Identifiers
- Symbol: EMI
- Pfam: PF07546
- InterPro: IPR011489

Available protein structures:
- PDB: IPR011489 PF07546 (ECOD; PDBsum)
- AlphaFold: IPR011489; PF07546;

= EMI domain =

In molecular biology, the EMI domain, first named after its presence in proteins of the EMILIN family, is a small cysteine-rich protein domain of around 75 amino acids. The EMI domain is most often found at the N terminus of metazoan extracellular proteins that are forming or are compatible with multimer formation. It is found in association with other domains, such as C1q, laminin-type EGF-like, collagen-like, FN3, WAP, ZP or FAS1. It has been suggested that the EMI domain could be a protein-protein interaction module, as the EMI domain of EMILIN-1 was found to interact with the C1q domain of EMILIN-2.

The EMI domain possesses six highly conserved cysteine residues, which likely form disulphide bonds. Other key features of the EMI domain are the C-C-x-G-[WYFH] pattern, a hydrophobic position just preceding the first cysteine (Cys1) of the domain and a cluster of hydrophobic residues between Cys3 and Cys4. The EMI domain could be made of two sub-domains, the fold of the second one sharing similarities with the C-terminal sub-module characteristic of EGF-like domains.

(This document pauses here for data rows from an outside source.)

-- ==== Sys2Proof/Certificates/Slice0/Obligations.lean ====
section
/-! DEFINITION. The statements for the provers. -/

open Sys2Proof Sys2Proof.Machine

/-- For every command c and state s, a step of s with c at the front of its queue is exec c on s with the queue's rest.
(02_registers_and_units.md) -/
def Obligations.StepRunsFrontCommand : Prop :=
  ∀ (c : Instr) (rest : List Instr) (s : State),
    step { s with pending := c :: rest } = exec c { s with pending := rest }

/-- On an empty queue a step completes as one tick of the Pilot clock, and changes only the tick, the Bellboard and the
Meter: without auxiliary power nothing changes, with it the tick count grows by one modulo 2^64, and while PWR_GOOD is
high the tick is counted at the present throttle level. That an empty queue stands for a tick is the model's choice (log
2). (R475, R509, R516) -/
def Obligations.StepOnEmptyQueueTicks : Prop :=
  ∀ s : State, s.pending = [] →
    ∃ t, step s = .next t ∧ s.sameBut [.tick, .bell, .meter, .mtr] t ∧
      (s.pwr.auxOn = false → t = s) ∧
      (s.pwr.auxOn = true → t.tick = (s.tick + 1) % 2 ^ 64) ∧
      (s.pwr.auxOn = true → s.pwr.pwrGood = true → s.odv K.thermLevel < 8 →
        t.ctr (Ctr.thermTicks + s.odv K.thermLevel) = (s.ctr (Ctr.thermTicks + s.odv K.thermLevel) + 1) % 2 ^ 64)

/-- Whatever command is at the front of the queue, and when there is none, a step answers a next state, and if the
Attic, Cellar, Larder and host memories were in canonical form (addresses strictly rising, no listed zero byte, poisoned
sectors strictly rising) they still are. (R3, R561) -/
def Obligations.StepKeepsMemories : Prop :=
  ∀ s : State, ∃ t, step s = .next t ∧ (s.memsWf → t.memsWf)

/-- A step keeps the tables of objects, captain and stoker values, DOMAIN values, Meter units and interrupt targets
listing each key once in rising order, the set of high Bellboard sources without repeats, and every Meter unit below
2^64. (R429, R523) -/
def Obligations.StepKeepsTables : Prop :=
  ∀ s t : State, step s = .next t → s.tablesWf → s.meterWf → t.tablesWf ∧ t.meterWf

/-- The state after reset has its memories in canonical form, its tables in order and its Meter units below 2^64, with
no command waiting. (R502, R523) -/
def Obligations.ResetIsWellFormed : Prop :=
  State.reset.memsWf ∧ State.reset.tablesWf ∧ State.reset.meterWf ∧ State.reset.pending = []

/-- A step with a command at the front leaves exactly the rest of the queue waiting; whatever had left the part
(responses, interrupts, frames) is still on record in the same order before anything new; and the count of free values
drawn never falls. (R452, R519) -/
def Obligations.StepKeepsRecord : Prop :=
  ∀ (c : Instr) (rest : List Instr) (s t : State), s.pending = c :: rest → step s = .next t →
    t.pending = rest ∧ s.sent <+: t.sent ∧ s.freeCtr ≤ t.freeCtr

/-- With the Letterbox running, a doorbell for queue q with TAIL value T sets the queue's TAIL to T exactly when the
queue is enabled, is not halted with a CONTEXT error, and T − TAIL and T − DONE, modulo 2^32, are at most the ring size;
otherwise it changes no queue, is counted in LB_DOORBELL_BAD and raises the LB_DOORBELL_BAD source. A context that was
not cached is counted in LB_CTX_MISS. No other queue, object, byte of memory or part of the state changes, but for the
bytes of the Attic to which a context that the look-up drives out of a full cache is written. (That the look-up of a
queue that is not enabled counts as a miss is the model's, log 8.) (R213) -/
def Obligations.DoorbellPublishes : Prop :=
  ∀ (data : Nat) (s : State), s.awake [4] →
    Completes (.letterboxDoorbell data) s fun t =>
      let q := data % 2 ^ 20
      let T := data / 2 ^ 20 % 2 ^ 32
      (s.cacheRoom q → s.sameBut [.lb, .meter, .bell] t) ∧ s.sameBut [.attic, .lb, .meter, .bell] t ∧
      (∀ j, j ≠ q → t.queueCore j = s.queueCore j) ∧
      ((∃ c, s.queue? q = some c ∧ c.ctxError = false ∧ (T + 2 ^ 32 - c.tail % 2 ^ 32) % 2 ^ 32 ≤ 2 ^ c.ringLog2 ∧
          (T + 2 ^ 32 - c.done % 2 ^ 32) % 2 ^ 32 ≤ 2 ^ c.ringLog2 ∧
          t.queueCore q = some { c.core with tail := T } ∧ t.bell = s.bell ∧ s.counted (s.misses q) t) ∨
       ((∀ c, s.queue? q = some c → c.ctxError = true ∨ 2 ^ c.ringLog2 < (T + 2 ^ 32 - c.tail % 2 ^ 32) % 2 ^ 32 ∨
          2 ^ c.ringLog2 < (T + 2 ^ 32 - c.done % 2 ^ 32) % 2 ^ 32) ∧
          s.lbSame t ∧ s.counted (s.misses q ++ [(Ctr.lbDoorbellBad, 1)]) t ∧
          ∀ n, n ∈ t.bell.level ↔ n = Bell.doorbellBad ∨ n ∈ s.bell.level))

/-- With the Letterbox running and queue q not enabled, ENABLE loads the queue with the fields its context in the Attic
holds. A context with RING_LOG2 outside 4 to 20, a reserved KIND, a Cellar ring or record space, a misaligned base, HEAD
not equal to DONE, or TAIL − HEAD above the ring size, or read poisoned, leaves the queue HALTED with LAST_ERROR set to
CONTEXT and raises LB_ERROR; any other leaves it READY. A queue that is enabled already is left as it is and the command
is counted in LB_CMD_IGNORED. (A context that the load drives out of a full cache is written to its place in the Attic.
That it is, and that a count-part array in the Cellar counts as a Cellar record space, are the model's, logs 8 and 51.)
(R212) -/
def Obligations.EnableLoadsContext : Prop :=
  ∀ (q : Nat) (s : State), s.awake [4] →
    Completes (.enable q) s fun t =>
      (s.cacheRoom q → s.sameBut [.lb, .meter, .bell] t) ∧ s.sameBut [.attic, .lb, .meter, .bell] t ∧ (∀ j, j ≠ q → t.queueCore j = s.queueCore j) ∧
      (∀ c, s.queue? q = some c → t.lb = s.lb ∧ t.bell = s.bell ∧ s.counted [(Ctr.lbCmdIgnored, 1)] t) ∧
      (s.queue? q = none →
        let c := parseCtx q (s.ctxWord q) .ready
        let bad : Prop := c.ringLog2 < 4 ∨ 20 < c.ringLog2 ∨ 5 ≤ c.kind ∨ c.ringSpace = .cellar ∨ c.crSpace = .cellar ∨
          (c.cntBase ≠ 0 ∧ c.cntSpace = .cellar) ∨ c.ringBase % 128 ≠ 0 ∨ c.crBase % 32 ≠ 0 ∨ c.cntBase % 128 ≠ 0 ∨
          c.head ≠ c.done ∨ 2 ^ c.ringLog2 < (c.tail + 2 ^ 32 - c.head % 2 ^ 32) % 2 ^ 32 ∨
          s.poisonedAt .attic (s.ctxAddr q) 64 = true
        t.meter = s.meter ∧
        (bad → t.queueCore q = some { c.core with st := .halted, lastError := Err.context, ctxError := true } ∧
          ∀ n, n ∈ t.bell.level ↔ n = Bell.lbError ∨ n ∈ s.bell.level) ∧
        (¬bad → t.queueCore q = some c.core ∧ t.bell = s.bell))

Proteins known to contain an EMI domain include:

- Vertebrate Emilins, extracellular matrix glycoproteins.
- Vertebrate Multimerins, extracellular matrix glycoproteins.
- Vertebrate Emu proteins, which could interact with several different extracellular matrix components and serve to connect and integrate the function of multiple partner molecules.
- Vertebrate beta-IG-H3.
- Vertebrate osteoblast-specific factor 2 (OSF-2).
- Mammalian NEU1/NG3 proteins.
- Drosophila midline fasciclin.
- Caenorhabditis elegans ced-1, a transmembrane receptor that mediates cell corpse engulfment.